▶ Your task: The entries that follow include a run beginning at the line with "(p.setRender f).cameras = p.cameras" and ending at the line with "theorem Part.setRender_dests (p"; restate that run word for word and leave the rest out.

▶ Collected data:
/-! ### `modLook` -/

@[simp] theorem Part.modLook_cards (p : Part) (i : Nat) (f : Look → Look) : (p.modLook i f).cards = p.cards := rfl
@[simp] theorem Part.modLook_clips (p : Part) (i : Nat) (f : Look → Look) : (p.modLook i f).clips = p.clips := rfl
@[simp] theorem Part.modLook_cameras (p : Part) (i : Nat) (f : Look → Look) : (p.modLook i f).cameras = p.cameras := rfl
@[simp] theorem Part.modLook_standing (p : Part) (i : Nat) (f : Look → Look) :
    (p.modLook i f).standing = p.standing := rfl
@[simp] theorem Part.modLook_readers (p : Part) (i : Nat) (f : Look → Look) : (p.modLook i f).readers = p.readers := rfl
@[simp] theorem Part.modLook_pool (p : Part) (i : Nat) (f : Look → Look) : (p.modLook i f).pool = p.pool := rfl
@[simp] theorem Part.modLook_dests (p : Part) (i : Nat) (f : Look → Look) : (p.modLook i f).dests = p.dests := rfl
@[simp] theorem Part.modLook_volumes (p : Part) (i : Nat) (f : Look → Look) : (p.modLook i f).volumes = p.volumes := rfl
@[simp] theorem Part.modLook_fault (p : Part) (i : Nat) (f : Look → Look) : (p.modLook i f).fault = p.fault := rfl
@[simp] theorem Part.modLook_looks (p : Part) (i : Nat) (f : Look → Look) :
    (p.modLook i f).looks = tmod p.looks i f := rfl
@[simp] theorem Part.modLook_render (p : Part) (i : Nat) (f : Look → Look) : (p.modLook i f).render = p.render := rfl
@[simp] theorem Part.modLook_channels (p : Part) (i : Nat) (f : Look → Look) :
    (p.modLook i f).channels = p.channels := rfl
@[simp] theorem Part.modLook_attention (p : Part) (i : Nat) (f : Look → Look) :
    (p.modLook i f).attention = p.attention := rfl
@[simp] theorem Part.modLook_outbox (p : Part) (i : Nat) (f : Look → Look) : (p.modLook i f).outbox = p.outbox := rfl
@[simp] theorem Part.reader_modLook (p : Part) (i : Nat) (f : Look → Look) (k : Fin 6) :
    (p.modLook i f).reader k = p.reader k := rfl
@[simp] theorem Part.dest_modLook (p : Part) (i : Nat) (f : Look → Look) (k : Fin 4) :
    (p.modLook i f).dest k = p.dest k := rfl
@[simp] theorem Part.channel_modLook (p : Part) (i : Nat) (f : Look → Look) (k : Fin 2) :
    (p.modLook i f).channel k = p.channel k := rfl
@[simp] theorem Part.card_modLook (p : Part) (i : Nat) (f : Look → Look) (k : Nat) :
    (p.modLook i f).card k = p.card k := rfl
@[simp] theorem Part.clip_modLook (p : Part) (i : Nat) (f : Look → Look) (k : Nat) :
    (p.modLook i f).clip k = p.clip k := rfl
@[simp] theorem Part.volume_modLook (p : Part) (i : Nat) (f : Look → Look) (k : Nat) :
    (p.modLook i f).volume k = p.volume k := rfl

/-! ### `setSlots` -/

@[simp] theorem Part.setSlots_cards (p : Part) (f : List Slot → List Slot) : (p.setSlots f).cards = p.cards := rfl
@[simp] theorem Part.setSlots_clips (p : Part) (f : List Slot → List Slot) : (p.setSlots f).clips = p.clips := rfl
@[simp] theorem Part.setSlots_cameras (p : Part) (f : List Slot → List Slot) : (p.setSlots f).cameras = p.cameras := rfl
@[simp] theorem Part.setSlots_standing (p : Part) (f : List Slot → List Slot) :
    (p.setSlots f).standing = p.standing := rfl
@[simp] theorem Part.setSlots_readers (p : Part) (f : List Slot → List Slot) : (p.setSlots f).readers = p.readers := rfl
@[simp] theorem Part.setSlots_pool (p : Part) (f : List Slot → List Slot) :
    (p.setSlots f).pool = { p.pool with slots := f p.pool.slots } := rfl
@[simp] theorem Part.setSlots_dests (p : Part) (f : List Slot → List Slot) : (p.setSlots f).dests = p.dests := rfl
@[simp] theorem Part.setSlots_volumes (p : Part) (f : List Slot → List Slot) : (p.setSlots f).volumes = p.volumes := rfl
@[simp] theorem Part.setSlots_fault (p : Part) (f : List Slot → List Slot) : (p.setSlots f).fault = p.fault := rfl
@[simp] theorem Part.setSlots_looks (p : Part) (f : List Slot → List Slot) : (p.setSlots f).looks = p.looks := rfl
@[simp] theorem Part.setSlots_render (p : Part) (f : List Slot → List Slot) : (p.setSlots f).render = p.render := rfl
@[simp] theorem Part.setSlots_channels (p : Part) (f : List Slot → List Slot) :
    (p.setSlots f).channels = p.channels := rfl
@[simp] theorem Part.setSlots_attention (p : Part) (f : List Slot → List Slot) :
    (p.setSlots f).attention = p.attention := rfl
@[simp] theorem Part.setSlots_outbox (p : Part) (f : List Slot → List Slot) : (p.setSlots f).outbox = p.outbox := rfl
@[simp] theorem Part.reader_setSlots (p : Part) (f : List Slot → List Slot) (k : Fin 6) :
    (p.setSlots f).reader k = p.reader k := rfl
@[simp] theorem Part.dest_setSlots (p : Part) (f : List Slot → List Slot) (k : Fin 4) :
    (p.setSlots f).dest k = p.dest k := rfl
@[simp] theorem Part.channel_setSlots (p : Part) (f : List Slot → List Slot) (k : Fin 2) :
    (p.setSlots f).channel k = p.channel k := rfl
@[simp] theorem Part.card_setSlots (p : Part) (f : List Slot → List Slot) (k : Nat) :
    (p.setSlots f).card k = p.card k := rfl
@[simp] theorem Part.clip_setSlots (p : Part) (f : List Slot → List Slot) (k : Nat) :
    (p.setSlots f).clip k = p.clip k := rfl
@[simp] theorem Part.volume_setSlots (p : Part) (f : List Slot → List Slot) (k : Nat) :
    (p.setSlots f).volume k = p.volume k := rfl
@[simp] theorem Part.look_setSlots (p : Part) (f : List Slot → List Slot) (k : Nat) :
    (p.setSlots f).look k = p.look k := rfl

/-! ### `leaveQueue` -/

@[simp] theorem Part.leaveQueue_cards (p : Part) (l : Fin 6) : (p.leaveQueue l).cards = p.cards := rfl
@[simp] theorem Part.leaveQueue_clips (p : Part) (l : Fin 6) : (p.leaveQueue l).clips = p.clips := rfl
@[simp] theorem Part.leaveQueue_cameras (p : Part) (l : Fin 6) : (p.leaveQueue l).cameras = p.cameras := rfl
@[simp] theorem Part.leaveQueue_standing (p : Part) (l : Fin 6) : (p.leaveQueue l).standing = p.standing := rfl
@[simp] theorem Part.leaveQueue_readers (p : Part) (l : Fin 6) : (p.leaveQueue l).readers = p.readers := rfl
@[simp] theorem Part.leaveQueue_pool (p : Part) (l : Fin 6) :
    (p.leaveQueue l).pool = { p.pool with queue := p.pool.queue.filter fun k => k != l } := rfl
@[simp] theorem Part.leaveQueue_dests (p : Part) (l : Fin 6) : (p.leaveQueue l).dests = p.dests := rfl
@[simp] theorem Part.leaveQueue_volumes (p : Part) (l : Fin 6) : (p.leaveQueue l).volumes = p.volumes := rfl
@[simp] theorem Part.leaveQueue_fault (p : Part) (l : Fin 6) : (p.leaveQueue l).fault = p.fault := rfl
@[simp] theorem Part.leaveQueue_looks (p : Part) (l : Fin 6) : (p.leaveQueue l).looks = p.looks := rfl
@[simp] theorem Part.leaveQueue_render (p : Part) (l : Fin 6) : (p.leaveQueue l).render = p.render := rfl
@[simp] theorem Part.leaveQueue_channels (p : Part) (l : Fin 6) : (p.leaveQueue l).channels = p.channels := rfl
@[simp] theorem Part.leaveQueue_attention (p : Part) (l : Fin 6) : (p.leaveQueue l).attention = p.attention := rfl
@[simp] theorem Part.leaveQueue_outbox (p : Part) (l : Fin 6) : (p.leaveQueue l).outbox = p.outbox := rfl
@[simp] theorem Part.reader_leaveQueue (p : Part) (l : Fin 6) (k : Fin 6) :
    (p.leaveQueue l).reader k = p.reader k := rfl
@[simp] theorem Part.dest_leaveQueue (p : Part) (l : Fin 6) (k : Fin 4) : (p.leaveQueue l).dest k = p.dest k := rfl
@[simp] theorem Part.channel_leaveQueue (p : Part) (l : Fin 6) (k : Fin 2) :
    (p.leaveQueue l).channel k = p.channel k := rfl
@[simp] theorem Part.card_leaveQueue (p : Part) (l : Fin 6) (k : Nat) : (p.leaveQueue l).card k = p.card k := rfl
@[simp] theorem Part.clip_leaveQueue (p : Part) (l : Fin 6) (k : Nat) : (p.leaveQueue l).clip k = p.clip k := rfl
@[simp] theorem Part.volume_leaveQueue (p : Part) (l : Fin 6) (k : Nat) : (p.leaveQueue l).volume k = p.volume k := rfl
@[simp] theorem Part.look_leaveQueue (p : Part) (l : Fin 6) (k : Nat) : (p.leaveQueue l).look k = p.look k := rfl

/-! ### `setRender` -/

@[simp] theorem Part.setRender_cards (p : Part) (f : RenderEngine → RenderEngine) :
    (p.setRender f).cards = p.cards := rfl
@[simp] theorem Part.setRender_clips (p : Part) (f : RenderEngine → RenderEngine) :
    (p.setRender f).clips = p.clips := rfl
@[simp] theorem Part.setRender_cameras (p : Part) (f : RenderEngine → RenderEngine) :
    (p.setRender f).cameras = p.cameras := rfl
@[simp] theorem Part.setRender_standing (p : Part) (f : RenderEngine → RenderEngine) :
    (p.setRender f).standing = p.standing := rfl
@[simp] theorem Part.setRender_readers (p : Part) (f : RenderEngine → RenderEngine) :
    (p.setRender f).readers = p.readers := rfl
@[simp] theorem Part.setRender_pool (p : Part) (f : RenderEngine → RenderEngine) : (p.setRender f).pool = p.pool := rfl
@[simp] theorem Part.setRender_dests (p : Part) (f : RenderEngine → RenderEngine) :
    (p.setRender f).dests = p.dests := rfl
@[simp] theorem Part.setRender_volumes (p : Part) (f : RenderEngine → RenderEngine) :
    (p.setRender f).volumes = p.volumes := rfl
@[simp] theorem Part.setRender_fault (p : Part) (f : RenderEngine → RenderEngine) :
    (p.setRender f).fault = p.fault := rfl
@[simp] theorem Part.setRender_looks (p : Part) (f : RenderEngine → RenderEngine) :
    (p.setRender f).looks = p.looks := rfl
@[simp] theorem Part.setRender_render (p : Part) (f : RenderEngine → RenderEngine) :
    (p.setRender f).render = f p.render := rfl
@[simp] theorem Part.setRender_channels (p : Part) (f : RenderEngine → RenderEngine) :
    (p.setRender f).channels = p.channels := rfl
@[simp] theorem Part.setRender_attention (p : Part) (f : RenderEngine → RenderEngine) :
    (p.setRender f).attention = p.attention := rfl
@[simp] theorem Part.setRender_outbox (p : Part) (f : RenderEngine → RenderEngine) :
    (p.setRender f).outbox = p.outbox := rfl
@[simp] theorem Part.reader_setRender (p : Part) (f : RenderEngine → RenderEngine) (k : Fin 6) :
    (p.setRender f).reader k = p.reader k := rfl
@[simp] theorem Part.dest_setRender (p : Part) (f : RenderEngine → RenderEngine) (k : Fin 4) :
    (p.setRender f).dest k = p.dest k := rfl
@[simp] theorem Part.channel_setRender (p : Part) (f : RenderEngine → RenderEngine) (k : Fin 2) :
    (p.setRender f).channel k = p.channel k := rfl
@[simp] theorem Part.card_setRender (p : Part) (f : RenderEngine → RenderEngine) (k : Nat) :
    (p.setRender f).card k = p.card k := rfl
@[simp] theorem Part.clip_setRender (p : Part) (f : RenderEngine → RenderEngine) (k : Nat) :
    (p.setRender f).clip k = p.clip k := rfl
@[simp] theorem Part.volume_setRender (p : Part) (f : RenderEngine → RenderEngine) (k : Nat) :
    (p.setRender f).volume k = p.volume k := rfl
@[simp] theorem Part.look_setRender (p : Part) (f : RenderEngine → RenderEngine) (k : Nat) :
    (p.setRender f).look k = p.look k := rfl

/-! ### `raiseCustody` -/

@[simp] theorem Part.raiseCustody_cards (p : Part) : p.raiseCustody.cards = p.cards := rfl
@[simp] theorem Part.raiseCustody_clips (p : Part) : p.raiseCustody.clips = p.clips := rfl
@[simp] theorem Part.raiseCustody_cameras (p : Part) : p.raiseCustody.cameras = p.cameras := rfl
@[simp] theorem Part.raiseCustody_standing (p : Part) : p.raiseCustody.standing = p.standing := rfl
@[simp] theorem Part.raiseCustody_readers (p : Part) : p.raiseCustody.readers = p.readers := rfl
@[simp] theorem Part.raiseCustody_pool (p : Part) : p.raiseCustody.pool = p.pool := rfl
@[simp] theorem Part.raiseCustody_dests (p : Part) : p.raiseCustody.dests = p.dests := rfl
@[simp] theorem Part.raiseCustody_volumes (p : Part) : p.raiseCustody.volumes = p.volumes := rfl
@[simp] theorem Part.raiseCustody_fault (p : Part) : p.raiseCustody.fault = p.fault := rfl
@[simp] theorem Part.raiseCustody_looks (p : Part) : p.raiseCustody.looks = p.looks := rfl
@[simp] theorem Part.raiseCustody_render (p : Part) : p.raiseCustody.render = p.render := rfl
@[simp] theorem Part.raiseCustody_channels (p : Part) : p.raiseCustody.channels = p.channels := rfl
@[simp] theorem Part.raiseCustody_attention (p : Part) :
    p.raiseCustody.attention = { p.attention with custody := true } := rfl
@[simp] theorem Part.raiseCustody_outbox (p : Part) : p.raiseCustody.outbox = p.outbox := rfl
@[simp] theorem Part.reader_raiseCustody (p : Part) (k : Fin 6) : p.raiseCustody.reader k = p.reader k := rfl
@[simp] theorem Part.dest_raiseCustody (p : Part) (k : Fin 4) : p.raiseCustody.dest k = p.dest k := rfl
@[simp] theorem Part.channel_raiseCustody (p : Part) (k : Fin 2) : p.raiseCustody.channel k = p.channel k := rfl
@[simp] theorem Part.card_raiseCustody (p : Part) (k : Nat) : p.raiseCustody.card k = p.card k := rfl
@[simp] theorem Part.clip_raiseCustody (p : Part) (k : Nat) : p.raiseCustody.clip k = p.clip k := rfl
@[simp] theorem Part.volume_raiseCustody (p : Part) (k : Nat) : p.raiseCustody.volume k = p.volume k := rfl
@[simp] theorem Part.look_raiseCustody (p : Part) (k : Nat) : p.raiseCustody.look k = p.look k := rfl
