@[simp] theorem Part.recopyAnswer_keeps (p : Part) (d : Fin 4) (b : Option Block) (h : Keeps st bd a p) :
    Keeps st bd a (p.recopyAnswer d b) := by
  unfold Part.recopyAnswer; (repeat' split)
  all_goals simp (maxDischargeDepth := 40) +contextual [h]

@[simp] theorem Part.recopyEnd_keeps (p : Part) (d : Fin 4) (x : RecopyCtx) (digest : BitVec 64)
    (h : Keeps st bd a p) :
    Keeps st bd a (p.recopyEnd d x digest) := by
  unfold Part.recopyEnd; split <;> simp (maxDischargeDepth := 40) +contextual [h]

@[simp] theorem Part.recopyWritten_keeps (p : Part) (d : Fin 4) (b : Block) (h : Keeps st bd a p) :
    Keeps st bd a (p.recopyWritten d b) := by
  unfold Part.recopyWritten; (repeat' split)
  all_goals simp (maxDischargeDepth := 40) +contextual [h]

@[simp] theorem Part.recopyCardBlock_keeps (p : Part) (l : Fin 6) (d : Fin 4) (b : Block) (h : Keeps st bd a p) :
    Keeps st bd a (p.recopyCardBlock l d b) := by
  unfold Part.recopyCardBlock; (repeat' split)
  all_goals simp (maxDischargeDepth := 40) +contextual [h]

@[simp] theorem Part.recopyCardUnreadable_keeps (p : Part) (d : Fin 4) (h : Keeps st bd a p) :
    Keeps st bd a (p.recopyCardUnreadable d) := by
  unfold Part.recopyCardUnreadable; split <;> simp (maxDischargeDepth := 40) +contextual [h]

@[simp] theorem Part.recopyReaderFailed_keeps (p : Part) (l : Fin 6) (h : Keeps st bd a p) :
    Keeps st bd a (p.recopyReaderFailed l) := by
  unfold Part.recopyReaderFailed; split <;> simp (maxDischargeDepth := 40) +contextual [h]

@[simp] theorem Part.unbindCard_keeps (p : Part) (l : Fin 6) (h : Keeps st bd a p) :
    Keeps st bd a (p.unbindCard l) := by
  unfold Part.unbindCard; split <;> simp (maxDischargeDepth := 40) +contextual [h]

@[simp] theorem Part.bodySerial_keeps (p : Part) (letter : Nat) (body : BitVec 64) (h : Keeps st bd a p) :
    Keeps st bd a (p.bodySerial letter body) := by
  unfold Part.bodySerial; split
  · exact h.keys rfl rfl (by simp only [tmod_keys]) rfl rfl rfl
  · cases ht : tfree p.cameras Config.cameras with
    | none => exact h
    | some i =>
      exact h.trans ⟨fun _ => rfl, fun _ => rfl,
        fun t => ⟨t.1, t.2.1, twf_tset _ _ _ _ t.2.2.1 (tfree_lt ht), t.2.2.2⟩, fun b => b⟩

@[simp] theorem Part.bindCard_keeps (p : Part) (l : Fin 6) (i : Nat) (hd : CardHeader) (h : Keeps st bd a p) :
    Keeps st bd a (p.bindCard l i hd) := by
  unfold Part.bindCard; simp (maxDischargeDepth := 40) +contextual [h]

@[simp] theorem registerClips_keeps (card : Nat) (id : CardId) (look : Option Nat) (dir : List DirEntry) (p : Part)
    (h : Keeps st bd a p) : Keeps st bd a (registerClips card id look dir p).1 := by
  induction dir generalizing p with
  | nil => exact h
  | cons e t ih =>
    unfold registerClips
    cases ht : tfree p.clips Config.clips with
    | none => exact h
    | some i =>
      exact ih _ (Part.refTake_keeps _ _ _ (h.trans ⟨fun _ => rfl, fun _ => rfl,
        fun t => ⟨t.1, twf_tset _ _ _ _ t.2.1 (tfree_lt ht), t.2.2⟩, fun b => b⟩))

theorem Part.createCard_keeps (p : Part) (l : Fin 6) (i : Nat) (hd : CardHeader) (dir : List DirEntry) (hi : i < 32)
    (h : Keeps st bd a p) : Keeps st bd a (p.createCard l i hd dir) := by
  unfold Part.createCard; dsimp only
  exact Part.bindCard_keeps _ _ _ _ ((registerClips_keeps _ _ _ _ _ (Part.bodySerial_keeps _ _ _ h)).trans
    ⟨fun _ => rfl, fun _ => rfl, fun t => ⟨twf_tset _ _ _ _ t.1 hi, t.2⟩, fun b => b⟩)

@[simp] theorem Part.startMount_keeps (p : Part) (l : Fin 6) (h : Keeps st bd a p) :
    Keeps st bd a (p.startMount l) := by
  unfold Part.startMount; simp (maxDischargeDepth := 40) +contextual [h]

@[simp] theorem Part.failMount_keeps (p : Part) (l : Fin 6) (dst : ReaderState) (cls : TermClass) (cause : Cause)
    (ref : Reference) (counts : List Nat) (detail : Detail) (h : Keeps st bd a p) :
    Keeps st bd a (p.failMount l dst cls cause ref counts detail) := by
  unfold Part.failMount; simp (maxDischargeDepth := 40) +contextual [h]
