-- ==== Sys2Proof/Laws/Offload.lean ====
section
/-! SUPPORT. What considering a clip does: the fan-out touches clips alone, and the bound on the positions looked at does
not show. -/

namespace Sys2Proof.Machine

/-- Forming a fan-out changes clips alone. -/
theorem Part.formFanOut_frame (p : Part) (i : Nat) (plan : Plan) :
    (p.formFanOut i plan).1 = { p with clips := (p.formFanOut i plan).1.clips } := by
  suffices h : ∀ (vs : List Nat) (s : Part × List Nat),
      (vs.foldl (fanOutStep i) s).1 = { s.1 with clips := (vs.foldl (fanOutStep i) s).1.clips } from
    h plan.volumes (p, [])
  intro vs
  induction vs with
  | nil => exact fun _ => rfl
  | cons v vs ih =>
    intro s
    have h1 : (fanOutStep i s v).1 = { s.1 with clips := (fanOutStep i s v).1.clips } := by
      unfold fanOutStep; split
      · split <;> rfl
      · rfl
    rw [List.foldl_cons, ih (fanOutStep i s v), h1]

/-- Changing a card record that is in use. -/
theorem Part.card_modCard_self (p : Part) (i : Nat) (f : Card → Card) (c : Card) (h : p.card i = some c) :
    (p.modCard i f).card i = some (f c) := by
  unfold Part.card Part.modCard at *
  rw [tget_tmod]; simp [h]

/-- The positions of the clip list that the offload of a lane has not yet considered. -/
def Part.positionsLeft (p : Part) (l : Fin 6) : Nat :=
  match (p.reader l).offload.bind fun x => p.card x.card with
  | some card => card.clips.length - card.nextPos
  | none => 0

theorem Part.positionsLeft_of (p : Part) (l : Fin 6) (x : OffloadCtx) (card : Card)
    (h : (p.reader l).offload = some x) (hc : p.card x.card = some card) :
    p.positionsLeft l = card.clips.length - card.nextPos := by
  simp [Part.positionsLeft, h, hc]

/-- Any two bounds above the number of positions left consider the same. -/
theorem Part.considerFrom_fuel (l : Fin 6) :
    ∀ (n m : Nat) (p : Part), p.positionsLeft l < n → p.positionsLeft l < m →
      Part.considerFrom l n p = Part.considerFrom l m p := by
  intro n
  induction n with
  | zero => intro m p h; omega
  | succ n ih =>
    intro m p h1 h2
    cases m with
    | zero => omega
    | succ m =>
      unfold Part.considerFrom
      cases ho : (p.reader l).offload with
      | none => rfl
      | some x =>
        dsimp only
        cases hc : p.card x.card with
        | none => rfl
        | some card =>
          dsimp only
          rw [p.positionsLeft_of l x card ho hc] at h1 h2
          cases hs : x.stop with
          | true => rfl
          | false =>
            cases hk : card.clips[card.nextPos]? with
            | none => rfl
            | some i =>
              dsimp only
              have hlt : card.nextPos < card.clips.length := by
                by_contra hn
                rw [List.getElem?_eq_none (by omega)] at hk; cases hk
              have key (q : Part) (c : Card) (hq : q.readers = p.readers) (hcard : q.card x.card = some c)
                  (hclips : c.clips = card.clips) (hnext : c.nextPos = card.nextPos + 1) :
                  Part.considerFrom l n q = Part.considerFrom l m q := by
                have hoff : (q.reader l).offload = some x := by unfold Part.reader; rw [hq]; exact ho
                have hleft := q.positionsLeft_of l x c hoff hcard
                apply ih <;> rw [hleft, hclips, hnext] <;> omega
              have h0 := p.card_modCard_self x.card (fun c => { c with nextPos := card.nextPos + 1 }) card hc
              cases hcl : (p.modCard x.card fun c => { c with nextPos := card.nextPos + 1 }).clip i with
              | none => exact key _ _ rfl h0 rfl rfl
              | some c =>
                dsimp only
                have hskip (q : Part) (hr : q.readers = p.readers)
                    (hq : q.card x.card = some { card with nextPos := card.nextPos + 1 }) :
                    Part.considerFrom l n (q.modCard x.card fun c => { c with skipped := c.skipped + 1 }) =
                      Part.considerFrom l m (q.modCard x.card fun c => { c with skipped := c.skipped + 1 }) :=
                  key _ _ hr (q.card_modCard_self _ _ _ hq) rfl rfl
                split
                · exact hskip _ rfl h0
                · split
                  · exact hskip _ rfl h0
                  · split
                    · refine key _ { card with nextPos := card.nextPos + 1 } ?_ ?_ rfl rfl
                      · rw [Part.formFanOut_frame]; rfl
                      · rw [Part.formFanOut_frame]; exact h0
                    · rfl

end Sys2Proof.Machine
end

▶ Solution below:
    (p.setRender f).cameras = p.cameras := rfl
@[simp] theorem Part.setRender_standing (p : Part) (f : RenderEngine → RenderEngine) :
    (p.setRender f).standing = p.standing := rfl
@[simp] theorem Part.setRender_readers (p : Part) (f : RenderEngine → RenderEngine) :
    (p.setRender f).readers = p.readers := rfl
@[simp] theorem Part.setRender_pool (p : Part) (f : RenderEngine → RenderEngine) : (p.setRender f).pool = p.pool := rfl
@[simp] theorem Part.setRender_dests (p : Part) (f : RenderEngine → RenderEngine) :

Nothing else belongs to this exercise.